Paul Butterfield Blues Band – East – West

The Paul Butterfield Blues Band – East – West

Die Paul Butterfield Blues Band war 1967 etabliert. Sie hatten sich mit dem ersten Album und dem berühmten Auftritt in Newport einen Namen gemacht. Der Drummer wechselte bei den Aufnahmen zu East – West. Sam Lay schloss sich der Siegel-Schwall-Band und wurde durch Billy Davenport ersetzt. Jerome Arnold wird mittlerweile bei den Credits als Bassist genannt, bei dem ersten Album fehlte er da noch.

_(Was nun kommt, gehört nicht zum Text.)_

/-! ### Encodings (R344 to R346) -/

/-- Whether the reserved fields of an instruction are zero, and its function, condition and mode codes known. -/
def tahrLegal (w : Nat) : Bool :=
  let zero := fun lo n => bits w lo n == 0
  match bits w 26 6 with
  | 0x00 => zero 0 26
  | 0x01 => zero 4 10
  | 0x02 => true
  | 0x03 => true
  | 0x04 => true
  | 0x05 => true
  | 0x06 => bits w 5 2 != 3 && zero 7 11
  | 0x07 => true
  | 0x08 => true
  | 0x09 => true
  | 0x0A => true
  | 0x0B => true
  | 0x0C => true
  | 0x0D => true
  | 0x0E => true
  | 0x10 => zero 0 7
  | 0x11 => zero 0 7
  | 0x12 => zero 0 7
  | 0x13 => zero 0 7
  | 0x14 => zero 0 7
  | 0x15 => zero 4 10
  | 0x16 => zero 4 10
  | 0x17 => zero 4 10
  | 0x18 => zero 11 3 && zero 0 9
  | 0x20 => bits w 22 4 ≤ 8 && (bits w 22 4 < 6 || zero 14 4) && (bits w 22 4 != 8 || zero 18 4)
  | 0x21 => true
  | 0x22 => zero 4 10
  | 0x28 => zero 0 19
  | 0x29 => zero 0 19
  | 0x2A => zero 16 3
  | 0x2B => zero 0 22
  | 0x2C => zero 4 10
  | 0x2D => zero 4 10
  | 0x3F => zero 0 26
  | _ => false

/-! ### One instruction -/

/-- What an instruction does: it faults with a code and an address, stalls, or is done with the next pc. -/
inductive TahrResult where
  | fault (c : ErrCode) (addr : Nat)
  | faultIn (s : State) (c : ErrCode) (addr : Nat)
  | stall (s : State)
  | done (s : State) (pc : Nat)
  | rest (s : State) (state : Nat) (pc : Nat)

/-- Whether a sequencer is suspended: its ring is paused, or pauses (R360). -/
def State.tahrSuspended (s : State) (seq : Nat) : Bool :=
  match siteOf seq, (s.tahrSeq seq).ring with
  | .stream, none => true
  | .stream, some n => s.ringSt n == 3 || (s.ring n).pausing
  | _, _ => false

/-- Runs one instruction of a sequencer where its opcode is the row's: a word that is no instruction belongs to the
row of NOP. An ECC error strikes the fetch; a lockstep difference leaves nothing of the step (R355); a frozen island
completes none (R41). -/
def State.tahrRun (s : State) (seq op : Nat) (upset : TahrUpset)
    (effect : State → TahrSeq → Nat → Nat → TahrResult) : State :=
  let x := s.tahrSeq seq
  let st := s.sqState seq
  let pc := s.fget F.tsqState_pc 4 0 seq
  if !(st == sqRunning || st == sqStalled || (st == sqWaiting && op == 0x2A)) || x.code.isEmpty
      || s.tahrSuspended seq || s.logicFrozen (seqDie seq) then s
  else
    match x.code[pc]? with
    | none => if op = 0 then s.newEvent.tahrFault seq E.tsqPc pc else s
    | some w =>
      if (bits w 26 6 != op || !tahrLegal w) && !(op == 0 && !tahrLegal w) then s
      else if upset = .eccUncorrectable then s.newEvent.tahrFault seq E.tsqEccUncorr pc
      else
        let s := if upset = .eccCorrected then
            (s.fadd F.tsqCounts_ecc_corrected 4 0 seq 1).raiseSide
              { recOf E.tsqEccCorr (seqDie seq) 0x0D seq with detail := seq + pc * 2 ^ 8 } else s
        if !tahrLegal w then s.newEvent.tahrFault seq E.tsqIllegal pc
        else if upset = .lockstep ∧ seq < 32 then s.newEvent.tahrFault seq E.tsqLockstep pc
        else
          match effect s x w pc with
          | .fault c a => s.newEvent.tahrFault seq c a
          | .faultIn t c a => t.tahrFault seq c a
          | .stall t => t.setSqState seq sqStalled
          | .done t p => (t.fset F.tsqState_pc 4 0 seq p).setSqState seq sqRunning
          | .rest t st p => (t.fset F.tsqState_pc 4 0 seq p).setSqState seq st

/-- The next instruction in order. -/
def tahrNext (pc : Nat) : Nat := (pc + 1) % 4096

/-- An instruction that changes the sequencer's own state only. -/
def State.tahrStep (s : State) (seq op : Nat) (upset : TahrUpset) (f : TahrSeq → Nat → Nat → TahrSeq) : State :=
  s.tahrRun seq op upset (fun s x w pc => .done (s.setTahrSeq seq (f x w pc)) (tahrNext pc))

/-- The fields of an instruction. -/
def wRd (w : Nat) : Nat := bits w 22 4
def wRa (w : Nat) : Nat := bits w 18 4
def wRb (w : Nat) : Nat := bits w 14 4
def wImm18 (w : Nat) : Nat := unsigned (signed (bits w 0 18) 18) 32
def wImm22 (w : Nat) : Nat := unsigned (signed (bits w 0 22) 22) 32

/-- An instruction that reads n bytes of memory at an address aligned to `align`. -/
def tahrLoad (s : State) (seq : Nat) (x : TahrSeq) (pc a n align : Nat) (f : TahrSeq → List Byte → TahrSeq) :
    TahrResult :=
  if a % align ≠ 0 ∨ 0x10000 < a + n ∨ tahrRange (siteOf seq) false a n = false then .fault E.tsqAddress a
  else
    match s.tahrBytes seq a n with
    | (t, none) => .faultIn t E.tsqAddress a
    | (t, some bs) => .done (t.setTahrSeq seq (f x bs)) (tahrNext pc)

/-- An instruction that writes bytes at an address aligned to their number. -/
def tahrStore (s : State) (seq pc a : Nat) (bs : List Byte) : TahrResult :=
  if a % bs.length ≠ 0 ∨ 0x10000 < a + bs.length ∨ tahrRange (siteOf seq) true a bs.length = false then
    .fault E.tsqAddress a
  else .done (s.tahrWrite seq a bs) (tahrNext pc)

/-- A jump or branch to a target (R346). -/
def tahrJump (s : State) (x : TahrSeq) (target : Int) : TahrResult :=
  if target < 0 ∨ (x.code.length : Int) ≤ target then .fault E.tsqPc (unsigned target 12)
  else .done s target.toNat

end Sys2Proof.Machine
end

Es stand immer noch der Blues im Vordergrund, aber es wurde rockiger und jazziger. Der „Work Song“ swingt richtig gut. Bei einigen der Songs könnte man als Heimat der Band nicht Chicago vermuten, sondern mehr die Westküste. Es wird gejammt und sind mehr und längere Soli als auf dem Debut zu hören.  Im alten Forum wurde dieses Album als wichtiger und besser als der Erstling eingeschätzt, das sehe ich etwas anders, beide sind meiner Meinung nach vollkommen gleich gut. Für Rocker ist “East – West” das bekömmlichere der beiden Album. Freunde von ausgedehnten Jams, im Stile des  „Westcoast Sounds“, könnten ein Ohr riskieren.

Die Band:

Paul Butterfield: voc., harp
Elvin Bishop: guit.
Mike Bloomfield: guit.
Jerome Arnold: bass
Mark Naftalin: keyb.
Billy Davenport: drums

Die Songs:

Walking Blues
Get Out of My Life, Woman
I Got a Mind to Give up Living
All These Blues
Work Song (beinahe 8 Minuten)
Mary, Mary
Two Trains Running
Never Say No
East West (13 Minuten)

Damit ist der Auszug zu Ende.